Coffey gave the commission a summary of the the CAD system repair. The system went down Oct. 29, he said, and was "significantly restored" by Oct. 30. But the system was still missing some functions in NCIC and FCIC — the National Crime Information Center an the Florida Crime Information Center databases — and about 18 months worth of data. The county was not sure at the time if it could recover the data, but a data recovery company based in California was able to do that.
The problems with the CAD system were long-running, Coffey said. The county installed the $2 million New World CAD system in 2007 — but not correctly, New World technicians told the county in 2014.
"So we bought this expensive system, no one really knew how to really use it functionally or the way it should work, so we’ve always had some issues," Coffey said. The Sheriff's Office managed the system until 2014, when the county took over.
The system was running on two servers. It should have been running on 12. "So the way the New World person talked about it — I think he called our system 'spaghetti,'" Coffey said. "It was like thrown against the wall. ... It wasn’t going in the directions it needed to be going."

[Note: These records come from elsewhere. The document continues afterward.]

-- ==== Sys2Proof/Tests/Slice0.lean ====
section
/-! SUPPORT. The model's own tests: ill-formed commands refused, words written out from the spec, one step of each command on a small state, and
for every statement with hypotheses a witness that meets them. Expected values are those of the spec's rules and vectors, named at each test. -/

set_option Elab.async false

namespace Sys2Proof.Tests

open Sys2Proof.Machine Sys2Proof.Claims

/-! ## Helpers -/

/-- The state an outcome goes on in, if it does. -/
def nextOf : Host.Outcome State Fault Refusal → Option State
  | .next t => some t
  | .fault _ => none
  | .refused _ => none

/-- The fault an outcome stops with, if it does. -/
def faultOf : Host.Outcome State Fault Refusal → Option Fault
  | .next _ => none
  | .fault r => some r
  | .refused _ => none

/-- The refusal an outcome stops with, if it does. -/
def refusalOf : Host.Outcome State Fault Refusal → Option Refusal
  | .next _ => none
  | .fault _ => none
  | .refused r => some r

/-- An outcome that goes on goes on in the state `nextOf` gives. -/
theorem next_of_some {o : Host.Outcome State Fault Refusal} {t : State} (h : nextOf o = some t) : o = .next t := by
  cases o <;> simp_all [nextOf]

/-- The step that runs the command word `w` at `s`. -/
def run1 (s : State) (w : Nat) : Option State := nextOf (step (s.withFetchWord 32 w))

/-- `STATUS` and `ECMD` after the command word `w`. -/
def record (s : State) (w : Nat) : Option (Nat × Nat) :=
  (run1 s w).map fun t => (t.statusWord.toNat, t.ecmd.toNat)

/-- A reset unit with `F[0]` and `F[1]` full. -/
def withF (v0 m0 v1 m1 : Nat) : State :=
  (State.reset.writeF 0 ⟨BitVec.ofNat 256 v0, BitVec.ofNat 256 m0⟩).writeF 1 ⟨BitVec.ofNat 256 v1, BitVec.ofNat 256 m1⟩

/-- A reset unit with `P[0]` and `P[1]` holding points. -/
def withP (A B : CurvePoint) : State := (State.reset.writeP 0 A).writeP 1 B

/-- A reset unit with `OPA` and `OPM` staged. -/
def staged (a m : Nat) : State := { State.reset with opa := BitVec.ofNat 256 a, opm := BitVec.ofNat 256 m }

/-- A reset unit with one event to come. -/
def event (a : HostAction) (early : Bool) : State := { State.reset with inputs := [⟨a, early⟩] }

/-- A reset unit with a key and a message in the buffers. -/
def keyed (K M : List Byte) : State :=
  { State.reset with
    mem := Memory.writeBytes (Memory.writeBytes [] 0x1000 K) 0x1100 M
    klen := BitVec.ofNat 32 K.length
    mlen := BitVec.ofNat 32 M.length }

/-- The ASCII bytes of a string. -/
def ascii (x : String) : List Byte := x.toList.map fun c => BitVec.ofNat 8 c.toNat

/-- The base point, written out (spec/00_scope.md R10). -/
def g : CurvePoint :=
  .fin 0x79BE667EF9DCBBAC55A06295CE870B07029BFCDB2DCE28D959F2815B16F81798
    0x483ADA7726A3C4655DA4FBFC0E1108A8FD17B448A68554199C47D08FFB10D4B8

/-! ## Ill-formed commands: one refused term for each check of `Instr.wf` (spec/30_encoding.md R82, R83) -/

theorem test_wf_refuses_fmake : Instr.wf (.fmake 8) = false := by decide
theorem test_wf_refuses_fadd : Instr.wf (.fadd 8 0 0) = false ∧ Instr.wf (.fadd 0 8 0) = false ∧ Instr.wf (.fadd 0 0 8) = false := by decide
theorem test_wf_refuses_fsub : Instr.wf (.fsub 8 0 0) = false ∧ Instr.wf (.fsub 0 9 0) = false ∧ Instr.wf (.fsub 0 0 15) = false := by decide
theorem test_wf_refuses_fmul : Instr.wf (.fmul 8 0 0) = false ∧ Instr.wf (.fmul 0 8 0) = false ∧ Instr.wf (.fmul 0 0 8) = false := by decide
theorem test_wf_refuses_fdiv : Instr.wf (.fdiv 8 0 0) = false ∧ Instr.wf (.fdiv 0 8 0) = false ∧ Instr.wf (.fdiv 0 0 8) = false := by decide
theorem test_wf_refuses_finv : Instr.wf (.finv 8 0) = false ∧ Instr.wf (.finv 0 8) = false := by decide
theorem test_wf_refuses_pmake : Instr.wf (.pmake 4 0 0) = false ∧ Instr.wf (.pmake 0 8 0) = false ∧ Instr.wf (.pmake 0 0 8) = false := by decide
theorem test_wf_refuses_pinf_pldg : Instr.wf (.pinf 4) = false ∧ Instr.wf (.pldg 4) = false := by decide
theorem test_wf_refuses_padd : Instr.wf (.padd 4 0 0) = false ∧ Instr.wf (.padd 0 4 0) = false ∧ Instr.wf (.padd 0 0 4) = false := by decide
theorem test_wf_refuses_pgetx_pgety : Instr.wf (.pgetx 8 0) = false ∧ Instr.wf (.pgetx 0 4) = false ∧ Instr.wf (.pgety 8 0) = false ∧
    Instr.wf (.pgety 0 4) = false := by decide
theorem test_wf_refuses_pser : Instr.wf (.pser 4 true) = false := by decide
theorem test_wf_refuses_smul : Instr.wf (.smul 4 0 0) = false ∧ Instr.wf (.smul 0 8 0) = false ∧ Instr.wf (.smul 0 0 4) = false := by decide
theorem test_wf_refuses_kchk : Instr.wf (.kchk 8) = false := by decide

/-! ## Decoding: words of spec/30_encoding.md R84, R88 and spec/95_test_vectors.md section 3.1 -/

theorem test_decode_system : decodeTableWord 32 0x01000000 = some .clrerr ∧ decodeTableWord 32 0x02000000 = some .zero := by decide +kernel
theorem test_decode_field : decodeTableWord 32 0x10700000 = some (.fmake 7) ∧ decodeTableWord 32 0x11201000 = some (.fadd 2 0 1) ∧
    decodeTableWord 32 0x12777000 = some (.fsub 7 7 7) ∧ decodeTableWord 32 0x13345000 = some (.fmul 3 4 5) ∧
    decodeTableWord 32 0x14510000 = some (.fdiv 5 1 0) ∧ decodeTableWord 32 0x15600000 = some (.finv 6 0) := by decide +kernel
theorem test_decode_point : decodeTableWord 32 0x20367000 = some (.pmake 3 6 7) ∧ decodeTableWord 32 0x21200000 = some (.pinf 2) ∧
    decodeTableWord 32 0x22000000 = some (.pldg 0) ∧ decodeTableWord 32 0x23201000 = some (.padd 2 0 1) ∧
    decodeTableWord 32 0x23300000 = some (Instr.pdbl 3 0) ∧ decodeTableWord 32 0x24030000 = some (.pgetx 0 3) ∧
    decodeTableWord 32 0x25100000 = some (.pgety 1 0) ∧ decodeTableWord 32 0x26010001 = some (.pser 1 true) ∧
    decodeTableWord 32 0x26030000 = some (.pser 3 false) := by decide +kernel
theorem test_decode_scalar : decodeTableWord 32 0x30100000 = some (.smul 1 0 0) ∧ decodeTableWord 32 0x31050000 = some (.kchk 5) := by
  decide +kernel
theorem test_decode_hash : decodeTableWord 32 0x40000000 = some .hmac ∧ decodeTableWord 32 0x41000000 = some .pbkdf2 ∧
    decodeTableWord 32 0x42000000 = some .mseed := by decide +kernel
/-- Rejected by name: DV-E23 to DV-E37, one word for each name. -/
theorem test_decode_illegal : decode 0x00000000 = .error .opcode ∧ decode 0x16000000 = .error .opcode ∧ decode 0xFFFFFFFF = .error .opcode ∧
    decode 0x10800000 = .error .fieldIndex ∧ decode 0x11201001 = .error .unusedNotZero ∧ decode 0x11201800 = .error .zNotZero ∧
    decode 0x11209000 = .error .fieldIndex ∧ decode 0x23400000 = .error .pointIndex ∧ decode 0x26000002 = .error .zNotZero ∧
    decode 0x26100001 = .error .unusedNotZero ∧ decode 0x01000001 = .error .unusedNotZero ∧ decode 0x40100000 = .error .unusedNotZero ∧
    decode 0x31080000 = .error .fieldIndex ∧ decode 0x15001000 = .error .unusedNotZero := by
  refine ⟨?_, ?_, ?_, ?_, ?_, ?_, ?_, ?_, ?_, ?_, ?_, ?_, ?_, ?_⟩ <;> rfl
/-- A byte sequence that is not four bytes long is no command word (spec/30_encoding.md R80). -/
theorem test_decode_length : decodeBytes [0x01, 0x00, 0x00] = .error .length := by rfl
/-- The bytes of `cmd FADD f2, f0, f1` (DV-M4), and the assembler line (spec/30_encoding.md R88). -/
theorem test_encode_bytes : encodeBytes (.fadd 2 0 1) = [0x11, 0x20, 0x10, 0x00] ∧ Instr.asm (.fadd 2 0 1) = "FADD f2, f0, f1" := by decide +kernel

/-! ## One step of each command -/

/-- spec/40_field.md R114, its example, and DV-F12. -/
theorem test_fmake : (run1 (staged 108 101) 0x10000000).map (·.readF 0) = some (.full ⟨7, 101⟩) ∧
    (run1 (staged 3 2) 0x10000000).map (·.readF 0) = some (.full ⟨1, 2⟩) := by decide +kernel
/-- DV-F13, DV-F14. -/
theorem test_fmake_modulus : record (staged 5 1) 0x10000000 = some (0x12, 0x10000000) ∧
    record (staged 5 0) 0x10000000 = some (0x12, 0x10000000) := by decide +kernel
/-- spec/40_field.md R115, and DV-F8 (the same register three times). -/
theorem test_fadd : (run1 (withF 70 101 50 101) 0x11201000).map (·.readF 2) = some (.full ⟨19, 101⟩) ∧
    (run1 (withF 100 101 0 101) 0x11000000).map (·.readF 0) = some (.full ⟨99, 101⟩) := by decide +kernel
/-- DV-F30, DV-F33: different moduli, and an Empty source. -/
theorem test_fadd_faults : record (withF 3 101 5 103) 0x11201000 = some (0x22, 0x11201000) ∧
    record (withF 3 101 5 103) 0x11202000 = some (0xC2, 0x11202000) := by decide +kernel
/-- spec/40_field.md R116, and DV-F17 (a negative difference made canonical). -/
theorem test_fsub : (run1 (withF 7 101 50 101) 0x12201000).map (·.readF 2) = some (.full ⟨58, 101⟩) ∧
    (run1 (withF 0 101 1 101) 0x12201000).map (·.readF 2) = some (.full ⟨100, 101⟩) := by decide +kernel
/-- spec/40_field.md R117. -/
theorem test_fmul : (run1 (withF 7 101 50 101) 0x13201000).map (·.readF 2) = some (.full ⟨47, 101⟩) := by decide +kernel
/-- spec/40_field.md R118, its example. -/
theorem test_fdiv : (run1 (withF 50 101 7 101) 0x14201000).map (·.readF 2) = some (.full ⟨36, 101⟩) := by decide +kernel
/-- DV-F27 to DV-F29: the order of the checks. -/
theorem test_fdiv_faults : record (withF 3 101 0 103) 0x14201000 = some (0x32, 0x14201000) ∧
    record (withF 3 101 10 100) 0x14201000 = some (0x42, 0x14201000) ∧
    record (withF 3 101 5 103) 0x14201000 = some (0x22, 0x14201000) := by decide +kernel
/-- spec/40_field.md R119, its example, and DV-F22 (a composite modulus). -/
theorem test_finv : (run1 (withF 7 101 7 100) 0x15100000).map (·.readF 1) = some (.full ⟨29, 101⟩) ∧
    (run1 (withF 7 101 7 100) 0x15210000).map (·.readF 2) = some (.full ⟨43, 100⟩) := by decide +kernel
/-- DV-F21, DV-F23. -/
theorem test_finv_faults : record (withF 0 101 10 100) 0x15200000 = some (0x42, 0x15200000) ∧
    record (withF 0 101 10 100) 0x15210000 = some (0x42, 0x15210000) := by decide +kernel
/-- spec/41_point.md R144, and a source of another modulus. -/
theorem test_pmake : (run1 (withF 5 Config.pField 6 Config.pField) 0x20001000).map (·.readP 0) = some (.point (.fin 5 6)) ∧
    record (withF 5 Config.pField 6 101) 0x20001000 = some (0x22, 0x20001000) := by decide +kernel
/-- spec/41_point.md R145, R146, their examples. -/
theorem test_pinf_pldg : (run1 State.reset 0x21200000).map (·.readP 2) = some (.point .inf) ∧
    (run1 State.reset 0x22000000).map (·.readP 0) = some (.point g) := by decide +kernel
/-- spec/41_point.md R147, its example: `2G`. -/
theorem test_padd_doubles : (run1 (withP g .inf) 0x23100000).map (·.readP 1) = some (.point
    (.fin 0xC6047F9441ED7D6D3045406E95C07CD85C778E4B8CEF3CA7ABAC09B95C709EE5
      0x1AE168FEA63DC339A3C58419466CEAEEF7F632653266D0E1236431A950CFE52A)) := by decide +kernel
/-- DV-P11 (off the curve) and DV-P10 (`y = 0` doubled). -/
theorem test_padd_chord_and_fault : (run1 (withP (.fin 1 1) (.fin 2 3)) 0x23201000).map (·.readP 2) = some (.point
    (.fin 1 0xFFFFFFFFFFFFFFFFFFFFFFFFFFFFFFFFFFFFFFFFFFFFFFFFFFFFFFFEFFFFFC2E)) ∧
    record (withP (.fin 5 0) .inf) 0x23100000 = some (0x32, 0x23100000) := by decide +kernel
/-- spec/41_point.md R148, R149, their examples. -/
theorem test_pgetx_pgety : (run1 (withP g .inf) 0x24300000).map (·.readF 3) = some (.full
      ⟨0x79BE667EF9DCBBAC55A06295CE870B07029BFCDB2DCE28D959F2815B16F81798, 0xFFFFFFFFFFFFFFFFFFFFFFFFFFFFFFFFFFFFFFFFFFFFFFFFFFFFFFFEFFFFFC2F⟩) ∧
    (run1 (withP g .inf) 0x25400000).map (·.readF 4) = some (.full
      ⟨0x483ADA7726A3C4655DA4FBFC0E1108A8FD17B448A68554199C47D08FFB10D4B8, 0xFFFFFFFFFFFFFFFFFFFFFFFFFFFFFFFFFFFFFFFFFFFFFFFFFFFFFFFEFFFFFC2F⟩) := by
  decide +kernel
/-- spec/41_point.md R148, R149: `Inf` and Empty. -/
theorem test_pgetx_pgety_faults : record (withP g .inf) 0x24010000 = some (0xD2, 0x24010000) ∧
    record (withP g .inf) 0x25020000 = some (0xC2, 0x25020000) := by decide +kernel
/-- spec/41_point.md R150, its example. -/
theorem test_pser_compressed : (run1 (withP g .inf) 0x26000001).map (fun t => (t.olen, Memory.readBytes t.mem 0x1200 34)) =
    some (33, [0x02, 0x79, 0xBE, 0x66, 0x7E, 0xF9, 0xDC, 0xBB, 0xAC, 0x55, 0xA0, 0x62, 0x95, 0xCE, 0x87, 0x0B, 0x07, 0x02, 0x9B, 0xFC, 0xDB,
      0x2D, 0xCE, 0x28, 0xD9, 0x59, 0xF2, 0x81, 0x5B, 0x16, 0xF8, 0x17, 0x98, 0x00]) := by decide +kernel
/-- spec/41_point.md R150: the uncompressed form begins with `04`, and an odd `y` compressed with `03`. -/
theorem test_pser_forms : (run1 (withP g .inf) 0x26000000).map (fun t => (t.olen, Memory.readBytes t.mem 0x1200 2, Memory.readBytes t.mem 0x1240 2)) =
    some (65, [0x04, 0x79], [0xB8, 0x00]) ∧
    (run1 (withP (.fin 5 7) .inf) 0x26000001).map (fun t => Memory.readBytes t.mem 0x1200 1) = some [0x03] := by decide +kernel
/-- spec/42_scalar.md R171, its example: `7G`. -/
theorem test_smul : (run1 ((State.reset.writeF 0 ⟨7, 101⟩).writeP 0 g) 0x30100000).map (·.readP 1) = some (.point
    (.fin 0x5CBDF0646E5DB4EAA398F365F2EA7A0E3D419B7E0330E39CE92BDDEDCAC4F9BC
      0x6AEBCA40BA255960A3178D6D861A54DBA813D0B813FDE7B5A5082628087264DA)) := by decide +kernel
/-- spec/42_scalar.md R171: a point of order 2 makes the doubling of the last turn fault. -/
theorem test_smul_fault : record ((State.reset.writeF 0 ⟨1, 101⟩).writeP 0 (.fin 5 0)) 0x30100000 = some (0x32, 0x30100000) := by decide +kernel
/-- spec/42_scalar.md R172, its examples. -/
theorem test_kchk : record (State.reset.writeF 0 ⟨7, 101⟩) 0x31000000 = some (0, 0) ∧
    record (State.reset.writeF 0 ⟨0, 101⟩) 0x31000000 = some (0x52, 0x31000000) := by decide +kernel
/-- spec/43_hmac_pbkdf2.md R194, its example. -/
theorem test_hmac : (run1 (keyed (ascii "key") (ascii "The quick brown fox jumps over the lazy dog")) 0x40000000).map
      (fun t => (t.olen, int (Memory.readBytes t.mem 0x1200 64), Memory.readBytes t.mem 0x1240 4)) =
    some (64, 0xB42AF09057BAC1E2D41708E48A902E09B5FF7F12AB428A4FE86653C73DD248FB82F948A549F7B791A5B41915EE4D1EC3935357E4E2317250D0372AFA2EBEEB3A,
      [0x00, 0x00, 0x00, 0x00]) := by decide +kernel
/-- spec/43_hmac_pbkdf2.md R193: a length above the capacity. -/
theorem test_hash_lengths : record { State.reset with klen := 257 } 0x40000000 = some (0xE2, 0x40000000) ∧
    record { State.reset with mlen := 257 } 0x41000000 = some (0xE2, 0x41000000) ∧
    record { State.reset with klen := 0xFFFFFFFF } 0x42000000 = some (0xE2, 0x42000000) := by decide +kernel
/-- The faulted unit drops a command and keeps the record; `CLRERR` clears it and `ZERO` does not (spec/60_exceptions.md R247, spec/44_system.md). -/
theorem test_faulted_unit : record { State.reset with err := true, ecode := 5, ecmd := 0x31000000 } 0x22000000 = some (0x52, 0x31000000) ∧
    record { State.reset with err := true, ecode := 5, ecmd := 0x31000000 } 0x01000000 = some (0, 0) ∧
    record { State.reset with err := true, ecode := 5, ecmd := 0x31000000 } 0x02000000 = some (0x52, 0x31000000) := by decide +kernel
/-- spec/44_system.md R212, its example. -/
theorem test_zero : (run1 { withF 7 101 7 101 with olen := 33, mem := [(0x1200, 0x02)] } 0x02000000).map
    (fun t => (t.readF 0, t.olen, t.mem)) = some (.empty, 0, []) := by decide +kernel
/-- An illegal word (DV-E27). -/
theorem test_illegal_word : record State.reset 0x10800000 = some (0xB2, 0x10800000) := by decide +kernel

The county has started fixing the problems, migrating to the most up-to-date platform and the most current CAD software. Much of the $600,000 the county has budgeted for IT issues will have to be used to train technicians who can repair it. The CAD system upgrade and associated staff training should take about six to nine months, Coffey said.
But then there are other problems with the Sheriff's Office computer and IT systems. The Sheriff's Office's email servers crashed before the CAD crash.
"His stuff is just too old and too cruddy, for lack of a better term, and it’s not the sheriff’s fault," Coffey said. "Some of his systems over there were on borrowed time." It would cost about $275,000, not yet budgeted for, to fix the Sheriff's Office IT infrastructure, plus about $50,000 in new hardware and software, and would take about six to 12 months.
The county also has about $175,000 in unforseen IT expenses for this budget cycle.
"If you’re fixing up a jalopy and the jalopy keeps breaking down, you might have to replace the jalopy," Coffey said. "Sometimes it’s not the mechanic’s fault. And that’s kind of where we’re at."
Commissioner Nate McLaughlin didn't want to see a repeat of the IT debacle. Better to pay the money needed to keep things up-to-date, he said.
"When we’re talking about IT, you come to a point where you either keep up or catch up; it’ll cost the same," he said. "It’s the same money and yet you don’t have the problems if you keep up. ... It’s important to keep up once we get caught up. Because it just — as you see — it gets beghind you so quickly, and especially in the computer world. It’s just the world we live in."